若是出了這等大事還沒個能夠主持大局的人,卜山怕是隻能幹等著了。
“大半夜的好生熱鬧啊,你們這是在做什麽呢?”
熟悉的聲音讓所有人都轉過了頭,長老們看著不請自來的容澤宇,語氣中帶著威脅,“容澤宇,我記得盟主說過不許你再次出現在盟主府和長老府,你難道忘了此事嗎?”
“我自然沒忘,隻是我的小徒弟來了這裏,容某也隻能出此下策了。”
言外之意就是我也不想看見你們,要不是我的徒弟在這裏,他根本不會見這些人。
嫌棄的語氣瞬間刺激到了每一個長老的神經,他們剛想發難,就看到了從人群中走出來的宋北淵。

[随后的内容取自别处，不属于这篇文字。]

-- ==== Sys2Proof/Machine/Issue.lean ====
section
/-! DEFINITION. Issue: which context issues, when its next instruction may, fetching and performing it, the boundaries at which
debug stops and saves are taken, the cycle (R67 to R71, R77, R195, R250, R369, R370, R375, R395). -/

namespace Sys2Proof.Machine

/-! ### Registers of an instruction (R68) -/

/-- g registers that the fields of an instruction name. -/
def gFields (i : Instr) : List Reg :=
  match i with
  | .add a b c | .sub a b c | .and a b c | .or a b c | .xor a b c | .andn a b c | .sll a b c | .srl a b c
  | .sra a b c | .clt a b c | .cltu a b c | .min a b c | .max a b c | .minu a b c | .maxu a b c | .mul a b c
  | .mulh a b c | .mulhu a b c | .div a b c | .divu a b c | .rem a b c | .remu a b c | .sel a b c _
  | .mbwaitT a b c | .pdrop a b c | .spawn a b c | .spawnat a b c | .spawntrig a b c | .tcancel a b c | .rgrd a b c
  | .rgwr a b c | .prd a b c | .send a b c | .sendh a b c | .cas _ _ a b c | .amoAdd _ _ a b c | .amoAnd _ _ a b c
  | .amoOr _ _ a b c | .amoXor _ _ a b c | .amoMin _ _ a b c | .amoMax _ _ a b c | .amoMinu _ _ a b c
  | .amoMaxu _ _ a b c | .amoSwap _ _ a b c | .amoFadd _ a b c | .probe a b c | .mrel a b c | .ldfT a b c
  | .ldfeT a b c | .steT a b c | .smap a b c | .mfill a b c | .armh a b c => [a, b, c]
  | .clz a b | .popc a b | .addi a b _ | .andi a b _ | .ori a b _ | .xori a b _ | .clti a b _ | .cltiu a b _
  | .insh0 a b _ | .insh1 a b _ | .insh2 a b _ | .insh3 a b _ | .slli a b _ | .srli a b _ | .srai a b _
  | .ldB a b _ | .ldBu a b _ | .ldH a b _ | .ldHu a b _ | .ldW a b _ | .ldWu a b _ | .ldD a b _ | .stB a b _
  | .stH a b _ | .stW a b _ | .stD a b _ | .beq a b _ | .bne a b _ | .blt a b _ | .bge a b _ | .bltu a b _
  | .bgeu a b _ | .jalr a b | .vextr _ a _ b | .vins _ _ a b | .vld _ a b _ | .vst _ a b _ | .vlds _ a b _
  | .vsts _ a b _ | .vldb _ a b _ | .enqt _ _ a b | .mbinc _ a b | .mbwait a b | .mbrd a b | .mbset a b
  | .pstep a b | .cmask a b | .cunmask a b | .lda _ _ a b | .stl _ _ a b | .tlbinv a b | .mchopen a b
  | .mchclose a b | .mchstat a b | .ldf a b | .ldfe a b | .ste a b | .stf a b | .tagrd a b | .tagwr a b
  | .sflush a b => [a, b]
  | .rdc a _ | .cwrd a _ | .cwwr _ a | .rptRegister _ _ _ _ a | .qcnt a _ | .qfromg _ a | .qtog a _
  | .vrsumF32 a _ _ | .vrmaxF32 a _ _ | .vrsumI32 a _ _ | .vrmaxI32 a _ _ | .vbcast _ _ a | .vslide _ _ _ a
  | .vtopk _ _ a _ | .vtopkNz _ _ a _ | .vldx _ a _ _ | .vstx _ a _ _ | .mldwBf16 a | .mldwF32 a | .mldwP a _
  | .mmaBf16 _ a | .mmaF32 _ a | .mmaP _ a _ | .mmasBf16 _ _ a | .mmasP _ _ a _ | .mldacc _ a | .mstacc _ a
  | .mstaccBf16 _ a | .mscale _ a | .gang _ _ _ a _ | .gangT _ _ _ a _ | .msave a | .mrest a | .enq _ _ a
  | .deq _ a | .deqt _ a | .bmv a | .pchk a | .prec a | .tid a | .rgid a | .sendt a | .cwb a | .cinv a | .cpf a
  | .sunmap a => [a]
  | _ => []

/-- Four consecutive registers (R261, R297, R358). -/
def four (r : Reg) : List Reg := [r, r + 1, r + 2, r + 3]

/-- g registers that an instruction reads or writes without a field: the link register, argument registers, request
words. -/
def gImplicit (i : Instr) : List Reg :=
  match i with
  | .jal _ => [1]
  | .enq _ _ a | .enqt _ _ _ a | .bmv a | .pchk a | .prec a => four a
  | .spawn _ _ _ | .spawnat _ _ _ | .spawntrig _ _ _ | .send _ _ _ | .sendh _ _ _ | .sendt _ => argRegs
  | _ => []

/-- v registers that an instruction reads or writes. -/
def vRegs (i : Instr) : List Reg :=
  match i with
  | .vtopk a b _ _ | .vtopkNz a b _ _ => [a, a + 1, b]
  | .vadd _ a b c _ | .vsub _ a b c _ | .vmul _ a b c _ | .vadds _ a b c _ | .vsubs _ a b c _ | .vmin _ a b c _
  | .vmax _ a b c _ | .vminu _ a b c _ | .vmaxu _ a b c _ | .vsll _ a b c _ | .vsrl _ a b c _ | .vsra _ a b c _
  | .vand a b c _ | .vor a b c _ | .vxor a b c _ | .vandn a b c _ | .vsel a b c _ | .vfadd _ a b c _
  | .vfsub _ a b c _ | .vfmul _ a b c _ | .vfma _ a b c _ | .vfnma _ a b c _ | .vfmin _ a b c _ | .vfmax _ a b c _
  | .vperm _ a b c => [a, b, c]
  | .vabs _ a b _ | .vfabs _ a b _ | .vfneg _ a b _ | .vexp2 a b _ | .vrcp a b _ | .vrsq a b _ | .vcmpEq _ _ a b _
  | .vcmpNe _ _ a b _ | .vcmpLt _ _ a b _ | .vcmpLe _ _ a b _ | .vcmpLtu _ _ a b _ | .vcmpLeu _ _ a b _
  | .vslide _ a b _ | .vcompress a b | .vcvtF32Bf16 a b _ _
  | .vcvtBf16F32 a b _ _ | .vcvtF32I32 a b _ | .vcvtI32F32 a b _ | .vcvtI8I32 a b _ _ | .vcvtUi8I32 a b _ _
  | .vcvtI32I8 a b _ _ | .vldx a _ b _ | .vstx a _ b _ => [a, b]
  | .vrsumF32 _ a _ | .vrmaxF32 _ a _ | .vrsumI32 _ a _ | .vrmaxI32 _ a _ | .vbcast _ a _ | .vextr _ _ a _
  | .vins _ a _ _ | .vld a _ _ _ | .vst a _ _ _ | .vlds a _ _ _ | .vsts a _ _ _ | .vldb a _ _ _ | .mmasBf16 _ a _ => [a]
  | .mmasP _ a _ _ => [a, a + 1]
  | .gang f _ a _ _ | .gangT f _ a _ _ => if f = .sp then [a, a + 1] else [a]
  | _ => []

/-- q registers that an instruction reads or writes. -/
def qRegs (i : Instr) : List PReg :=
  match i with
  | .sel _ _ _ q | .vadd _ _ _ _ q | .vsub _ _ _ _ q | .vmul _ _ _ _ q | .vadds _ _ _ _ q | .vsubs _ _ _ _ q
  | .vmin _ _ _ _ q | .vmax _ _ _ _ q | .vminu _ _ _ _ q | .vmaxu _ _ _ _ q | .vsll _ _ _ _ q | .vsrl _ _ _ _ q
  | .vsra _ _ _ _ q | .vabs _ _ _ q | .vand _ _ _ q | .vor _ _ _ q | .vxor _ _ _ q | .vandn _ _ _ q | .vsel _ _ _ q
  | .vfadd _ _ _ _ q | .vfsub _ _ _ _ q | .vfmul _ _ _ _ q | .vfma _ _ _ _ q | .vfnma _ _ _ _ q | .vfmin _ _ _ _ q
  | .vfmax _ _ _ _ q | .vfabs _ _ _ q | .vfneg _ _ _ q | .vexp2 _ _ q | .vrcp _ _ q | .vrsq _ _ q | .qcnt _ q
  | .qfromg q _ | .qtog _ q | .vrsumF32 _ _ q | .vrmaxF32 _ _ q | .vrsumI32 _ _ q | .vrmaxI32 _ _ q | .vtopk _ _ _ q
  | .vtopkNz _ _ _ q | .vcvtF32Bf16 _ _ _ q | .vcvtBf16F32 _ _ _ q | .vcvtF32I32 _ _ q | .vcvtI32F32 _ _ q
  | .vcvtI8I32 _ _ _ q | .vcvtUi8I32 _ _ _ q | .vcvtI32I8 _ _ _ q | .vld _ _ _ q | .vst _ _ _ q | .vlds _ _ _ q
  | .vsts _ _ _ q | .vldx _ _ _ q | .vstx _ _ _ q | .vldb _ _ _ q => [q]
  | .vcmpEq _ d _ _ q | .vcmpNe _ d _ _ q | .vcmpLt _ d _ _ q | .vcmpLe _ d _ _ q | .vcmpLtu _ d _ _ q
  | .vcmpLeu _ d _ _ q | .qnot d q => [d, q]
  | .qand a b c | .qor a b c | .qxor a b c | .qandn a b c => [a, b, c]
  | _ => []

/-- Whether a load of the context still has to write one of the instruction's registers. -/
def Core.busy (k : Core) (c : Nat) (i : Instr) : Bool :=
  k.outs.any (fun o => o.ctx == c && !o.discard && match o.dest with
    | .g r _ _ => r != 0 && ((gFields i).elem r || (gImplicit i).elem r)
    | .v r _ => (vRegs i).elem r
    | .bcast r _ => (vRegs i).elem r
    | _ => false)

/-- Whether an acquire of the context holds back every younger instruction (R280). -/
def Core.acquiring (k : Core) (c : Nat) : Bool := k.outs.any (fun o => o.ctx == c && o.acq)

/-! ### The next instruction -/

/-- The captured word a live frame stands at, as this iteration has it (R52). -/
def Frame.current (f : Frame) : IWord :=
  let w := f.words.getD f.pos 0
  match (decode w).bind strides with
  | some st => strideWord w st f.sd f.sa f.sb f.iter
  | none => w

/-- The word a context issues next, where it needs no translation to know it. -/
def State.peek (s : State) (c : CtxId) : Option IWord :=
  let x := s.ctx c
  match x.fq.find? (fun f => f.va == x.pc) with
  | some f => some f.word
  | none =>
    if x.pc.toNat < 0x40000 then some (BitVec.ofNat 32 (s.readLE (localLoc c.core x.pc.toNat) 4)) else none

/-! ### A live frame and the instructions after it (R54) -/

/-- The captured words of a frame as its iterations have them; from the 32nd on they repeat no new register. -/
def Frame.instrs (f : Frame) : List Instr :=
  (upto 0 (min f.count 32)).flatMap (fun i => f.words.filterMap (fun w =>
    match (decode w).bind strides with
    | some st => decode (strideWord w st f.sd f.sa f.sb i)
    | none => none))

/-- Whether two instructions share a register. -/
def shareRegs (i j : Instr) : Bool :=
  (gFields i ++ gImplicit i).any (fun r => r != 0 && ((gFields j).elem r || (gImplicit j).elem r))
    || (vRegs i).any (fun r => (vRegs j).elem r) || (qRegs i).any (fun r => r != 0 && (qRegs j).elem r)

/-- Instructions that wait for a live frame whatever their registers. -/
def awaitsFrame (i : Instr) : Bool :=
  match i with
  | .cwrd _ _ | .cwwr _ _ | .rptImmediate _ _ _ _ _ | .rptRegister _ _ _ _ _ | .exit | .trap _ | .tret
  | .gang _ _ _ _ _ | .gangT _ _ _ _ _ | .msave _ | .mrest _ => true
  | _ => false

/-- Whether a word is a matrix instruction (major 0x30). -/
def isMatrix (w : IWord) : Bool := fMaj w == 0x30
/-- Instructions that neither access memory nor release older reads: they may issue while a frame still reads tiles (R158,
R278 to R284). The others are loads and stores, engine and Manifest commands, sends, spawns, atomics and fences; an STL issues too,
and its store waits (R285). -/
def sparesTiles (i : Instr) : Bool :=
  match i with
  | .ldB _ _ _ | .ldBu _ _ _ | .ldH _ _ _ | .ldHu _ _ _ | .ldW _ _ _ | .ldWu _ _ _ | .ldD _ _ _ | .vld _ _ _ _
  | .vlds _ _ _ _ | .vldx _ _ _ _ | .vldb _ _ _ _ | .lda _ _ _ _ | .ldf _ _ | .ldfT _ _ _
  | .stB _ _ _ | .stH _ _ _ | .stW _ _ _ | .stD _ _ _ | .vst _ _ _ _ | .vsts _ _ _ _ | .vstx _ _ _ _ | .enq _ _ _
  | .enqt _ _ _ _ | .bmv _ | .pchk _ | .prec _ | .mbinc _ _ _ | .mbset _ _ | .spawn _ _ _ | .spawnat _ _ _
  | .spawntrig _ _ _ | .send _ _ _ | .sendh _ _ _ | .sendt _ | .fence _ _ | .cas _ _ _ _ _
  | .amoAdd _ _ _ _ _ | .amoAnd _ _ _ _ _ | .amoOr _ _ _ _ _ | .amoXor _ _ _ _ _ | .amoMin _ _ _ _ _
  | .amoMax _ _ _ _ _ | .amoMinu _ _ _ _ _ | .amoMaxu _ _ _ _ _ | .amoSwap _ _ _ _ _ | .amoFadd _ _ _ _
  | .cinv _ | .bfence | .mrel _ _ _ | .mchopen _ _ | .mchclose _ _ | .ldfe _ _ | .ldfeT _ _ _ | .ste _ _ | .stf _ _
  | .steT _ _ _ | .tagwr _ _ | .smap _ _ _ | .sunmap _ | .sflush _ _ | .mfill _ _ _ | .mfree | .ifence => false
  | _ => true

/-- Whether a later instruction waits until the frame ends (R54); one that writes memory or releases also waits for the
tile reads of the frame (R158, R280, R284). -/
def Frame.holds (f : Frame) (w : IWord) : Bool :=
  match decode w with
  | none => false
  | some i => awaitsFrame i || (isMatrix w && f.words.any isMatrix) || f.instrs.any (shareRegs i)
      || (!sparesTiles i && f.words.any readsTile)

/-- Whether an instruction waits for the stores of STLs that wait themselves (R278, R285): another STL does not. -/
def awaitsLate (w : IWord) : Bool :=
  match decode w with
  | some i => awaitsFrame i || isMatrix w || !sparesTiles i
  | none => false

/-- Whether the scalar stream of a context may issue beside its frame, and beside stores that wait for its tile reads. -/
def State.besideFrame (s : State) (c : CtxId) : Bool :=
  !(decide (0 < (s.ctx c).late) && (s.peek c).any awaitsLate) &&
  match (s.ctx c).frame with
  | none => true
  | some f => (s.ctx c).heldTrap.isNone && match s.peek c with
    | some w => !f.holds w
    | none => true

“我記得白天諸位才放縱府裏的小孩傷害我夫人,難道這次又想對我夫人動手了?”
他牽起白素素的手,冰冷的視線落在每一個持劍的人身上。
被他目光掃射到的人,都不自覺地低下了頭。
摸著熟悉的手,白素素眼眶一熱,還好他沒事,她差點兒以為自己失去了這個男人了。
大長老被宋北淵的話一噎,他這是在威脅他們嗎?
兩方對峙時,費夢之也趕了過來,隻是她的狀態很不好,似乎是生病了,嘴唇白的沒有一絲血色,看著格外揪心。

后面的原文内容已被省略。